/-- A lane (R170). -/
inductive LaneId where
  | a | b | c
  deriving DecidableEq, Repr

/-- The kind of a voted transaction (R173). -/
inductive TxKind where
  | read | write | regRead | regWrite | ringPost | ringFetch | latRequest | outImage | snufferEnable | beat
  deriving DecidableEq, Repr

/-- What one lane presents at the compare point (R173). -/
structure LaneTx where
  /-- 40-bit target address; for a ring, the ring number. -/
  addr : BitVec 40
  /-- Byte enables. -/
  be : BitVec 64
  /-- Payload of up to 64 B. -/
  data : List Byte
  kind : TxKind
  size : Nat
  priv : Bool
  seq : BitVec 16
  /-- Lane clock of arrival after the outbound delay. -/
  at' : Nat
  deriving DecidableEq, Repr

/-- What one voter sees of the three lanes; `none`: the lane timed out (R174). -/
structure Seen where
  a : Option LaneTx
  b : Option LaneTx
  c : Option LaneTx
  deriving DecidableEq, Repr

/-- What a physical fault has done to the code word of an address (R222, R223): data and check bits that are inverted, in one copy or in both. -/
inductive MemFinding where
  /-- Nothing beyond what State holds. -/
  | clean
  /-- Bits inverted in the true (P) or in the inverted (N) copy. -/
  | flip (inverted : Bool) (data : Word) (check : BitVec 16)
  /-- Bits inverted in both copies. -/
  | flips (d0 d1 : Word) (c0 c1 : BitVec 16)
  /-- One copy answers with a word keyed to another address: an address line is stuck, open or bridged (R223). -/
  | wrongKey (inverted : Bool)
  /-- One copy reads as 80 zeros, or as 80 ones (R223). -/
  | allSame (inverted ones : Bool)
  /-- The two banks are swapped: neither copy carries its own key (R223). -/
  | swapped
  /-- A misdirected write has left the inverted copy with stale data and a good code: both pass and are not complements (R224). -/
  | stale
  deriving DecidableEq, Repr

/-- What the memory does in one access, beyond what State holds. -/
structure MemIn where
  /-- A physical fault that has struck the word. -/
  find : MemFinding := .clean
  /-- NOR answers when a page is reloaded (R229). -/
  norOk : Bool := true
  /-- A word written in the ring area reads back as written (R224). -/
  verify : Bool := true
  deriving DecidableEq, Repr

/-- One transaction as V1 and V2 see it (R176). -/
structure VotedTx where
  v1 : Seen
  v2 : Seen
  /-- What the memory does with it. -/
  hit : MemIn := {}
  deriving DecidableEq, Repr

/-- The quantities of the lane monitor (R202). -/
inductive MonQuantity where
  | supply | temperature | skew
  deriving DecidableEq, Repr

/-- One sample of a quantity for the three lanes: supply in µV, temperature in mK, skew in fs (R202). -/
structure MonSample where
  a : Int
  b : Int
  c : Int
  deriving DecidableEq, Repr

/-- The last eight samples of one quantity, oldest first, as the monitor halves of V1 and V2 hold them (R179, R202). -/
structure MonIn where
  v1 : List MonSample
  v2 : List MonSample
  deriving DecidableEq, Repr

/-- The duplex units (R15). -/
inductive DuplexUnit where
  | voter | lattice | field
  deriving DecidableEq, Repr

/-- What the power-up sequence finds (R479, R481). -/
structure PowerUpIn where
  /-- `DBG_EN` at the release of NRST (R210). -/
  strap : Bool
  vbakMv : Nat
  /-- FRAM answers (R481). -/
  framOk : Bool
  /-- LBIST of lanes A, B, C and of the duplex halves (R480). -/
  lbistA : Bool
  lbistB : Bool
  lbistC : Bool
  lbistUnits : Bool
  /-- Every word of vital RAM passes its code after step 4 (R220). -/
  ramOk : Bool
  /-- NOR reads of step 4 succeed. -/
  norOk : Bool
  /-- NOR reads of the code load after a fallback to `PREV` succeed (R479). -/
  norAgain : Bool
  /-- Compare paths that do not see their forced difference, bit n - 1 for injection n of R199. -/
  injMissed : BitVec 24
  /-- Walking-ones test passed (R201). -/
  walkOk : Bool
  /-- Temperature-independent duration of steps 2 to 9 in periods of the reference. -/
  periods : Nat
  deriving DecidableEq, Repr

/-- What a relight finds (R184). -/
structure RelightIn where
  lane : LaneId
  /-- Compare paths of the relit lane that do not see their forced difference, V1's four then V2's four (R199, R200). -/
  missed : BitVec 8
  /-- A duplex unit disagrees during the pause (R180). -/
  disagree : Option DuplexUnit
  /-- The forced signature beats of the three lanes (R175, R184). -/
  beat : VotedTx
  deriving DecidableEq, Repr

/-- What a duplex restart finds (R194, R394, R121). -/
structure RestartIn where
  unit : DuplexUnit
  /-- Restored states agree. -/
  restored : Bool
  /-- Compare paths that do not see their forced difference: voter, bit n - 1 for injection n. -/
  missed : BitVec 24
  /-- For each held transaction, which of the two views each voter has of each lane in the new vote: bits 0 to 2 V1's view of lanes A to C is that of V2, bits 3 to 5 V2's view is that of V1 (R194). -/
  again : List (BitVec 6)
  /-- Crossings kept by the field sides that are not yet recorded: pin, rising, stamp (R393). -/
  crossings : List (Fin 32 × Bool × Word)
  /-- Crossings lost beyond 16, per pin (R393). -/
  lost : List (Fin 32 × Nat)
  deriving DecidableEq, Repr

/-- A VBC instruction word (R125); `laneB` names lane B in split mode (R206). -/
structure VInstr where
  ty : BitVec 4
  sub : BitVec 4
  dst : BitVec 16
  src1 : BitVec 16
  src2 : BitVec 16
  laneB : Bool
  deriving DecidableEq, Repr

/-- What the exchange cycle takes (R256, R257). -/
structure QuietIn where
  /-- Duration of reconversion and of the cycle up to the check pass, us. -/
  reconvUs : Nat
  checkUs : Nat
  /-- Stall time of duplex restarts and page reloads within the cycle, us. -/
  stallUs : Nat
  deriving DecidableEq, Repr

/-- A frame received on a vital bus port or, for delay messages, on a module link. -/
structure BusFrame where
  /-- Bus ports 0 X DOWN, 1 X UP, 2 Y DOWN, 3 Y UP; 4 to 6: module links 0 to 2. -/
  port : Fin 7
  /-- The 64-bit frame header. -/
  header : Word
  payload : List Byte
  /-- The received check values: CVU-P in bits 31:0, CVU-Q in bits 63:32. -/
  check : Word
  /-- Arrival within the present period of the reference, ns. -/
  ns : Fin 10
  /-- Links: the station time that the link carries from an integrated peer (R44). -/
  time : Option Word := none
  /-- Links: `LSEQ` (R54). -/
  lseq : Half := 0
  deriving DecidableEq, Repr

/-- What a module link puts around a payload: the 16-B link header and the two check values, CRC-32C in bits 31:0 (R54). -/
structure LinkCover where
  head : BitVec 128 := 0
  check : Word := 0
  deriving DecidableEq, Repr

/-- A telegram received on Ethernet or a module link. -/
structure TelIn where
  /-- Ethernet ports 0 to 3, module links 4 to 6. -/
  port : Fin 7
  /-- Match key: UDP destination port or channel tag. -/
  tag : BitVec 16
  data : List Byte
  /-- Module links: header and check values of the link frame, whose `CHTAG` is the match key and whose `PLEN` bytes of `data` are the telegram (R54). -/
  link : LinkCover := {}
  deriving DecidableEq, Repr

/-- A frame that is no telegram. -/
structure EthFrame where
  /-- Ingress port; `none`: the module itself sends it. -/
  port : Option (Fin 4)
  bytes : List Byte
  /-- External port through which the switch forwards it, and its residence time, ns (R330). -/
  out : Option (Fin 4)
  resNs : Nat
  deriving DecidableEq, Repr

/-- A mirror message of a hot-standby pair (R56), as received. -/
structure MirrorMsg where
  stream : BitVec 8
  mseq : Half
  tMsg : Word
  body : List Byte
  /-- The message's own check values, CVU-P in bits 31:0 (R56). -/
  check : Word
  /-- Header and check values of its link frame (R54). -/
  link : LinkCover
  deriving DecidableEq, Repr

/-- What an engine step finds in the duplex pair (R121) and in the words it reads (R234, R235). -/
structure EngineIn where
  /-- P and N disagree on this step. -/
  disagree : Bool
  /-- Words of lattice SRAM that a physical fault has struck and that the step reads. -/
  hits : List (BitVec 40 × MemFinding) := []
  deriving DecidableEq, Repr

/-- A status message of a pin's field side (R367). -/
structure StatusMsg where
  /-- Check passes. -/
  good : Bool
  /-- Current limit active. -/
  limit : Bool
  /-- Output current, mA. -/
  iMa : Nat
  /-- Voltage at the pin, 0.1 V: the input level (R371), the readback of an output (R377). -/
  vDv : Nat
  /-- The two sequencer halves disagree on it. -/
  disagree : Bool
  deriving DecidableEq, Repr

/-- The outcome of an off-pulse (R381, R385). -/
structure PulseIn where
  /-- Time from the start of the pulse at which the readback has become low and stays low, us (R381). -/
  lowUs : Option Nat
  /-- Currents before and during the pulse of the other pins, mA. -/
  rises : List (Fin 32 × Nat × Nat)
  /-- Pins whose readback fell within the pulse (R385). -/
  falls : List (Fin 32)
  deriving DecidableEq, Repr

/-- The outcome of a path test (R407). -/
structure PathTestIn where
  /-- Time until the node is below its threshold and held, us; none: not within 150 us. -/
  decayUs : Option Nat
  /-- KAUX stays low (path b). -/
  kauxLow : Bool
  /-- Time from closing until FSW is at 16.0 V again, us (path a); none: it is not. -/
  recloseUs : Option Nat
  deriving DecidableEq, Repr

/-- What programming a page finds (R435). -/
structure CommitIn where
  /-- Blocks that fail to program or erase before one succeeds. -/
  fails : Nat
  deriving DecidableEq, Repr

/-- A relay segment (R461). -/
structure RelaySeg where
  /-- Transport as coded in R459: 0 bus, 1 to 4 Ethernet ports 0 to 3, 5 to 7 links 0 to 2. -/
  transport : Fin 8
  /-- Sender's node ID or cluster number. -/
  node : Byte
  /-- The relay word. -/
  word : Half
  /-- Bus: destination node ID (R461). -/
  dest : Byte := 0
  bytes : List Byte
  /-- Module links: header and check values of the RELAY frame (R54). -/
  link : LinkCover := {}
  deriving DecidableEq, Repr

/-- What the halves of the duplex units find at a boundary (R18, R23, R59). -/
structure BoundaryIn where
  /-- The pending duplex restarts that complete at it. -/
  restarts : List RestartIn := []
  /-- P and N disagree on the timer step, and the words it reads. -/
  engine : EngineIn := { disagree := false }
  /-- The sequencer halves disagree on the output write. -/
  field : Bool := false
  /-- The bus guardian's cycle start less the controller's, ns (R298). -/
  skew : Int := 0
  deriving DecidableEq, Repr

■ PROBLEM REQUIREMENTS
Lines wanted from the listing above: the line with "R394, R121). -/" up to and including the line with "stamp (R393). -/". Please write them out exactly, adding nothing else.

■ ANSWER
/-- What a duplex restart finds (R194, R394, R121). -/
structure RestartIn where
  unit : DuplexUnit
  /-- Restored states agree. -/
  restored : Bool
  /-- Compare paths that do not see their forced difference: voter, bit n - 1 for injection n. -/
  missed : BitVec 24
  /-- For each held transaction, which of the two views each voter has of each lane in the new vote: bits 0 to 2 V1's view of lanes A to C is that of V2, bits 3 to 5 V2's view is that of V1 (R194). -/
  again : List (BitVec 6)
  /-- Crossings kept by the field sides that are not yet recorded: pin, rising, stamp (R393). -/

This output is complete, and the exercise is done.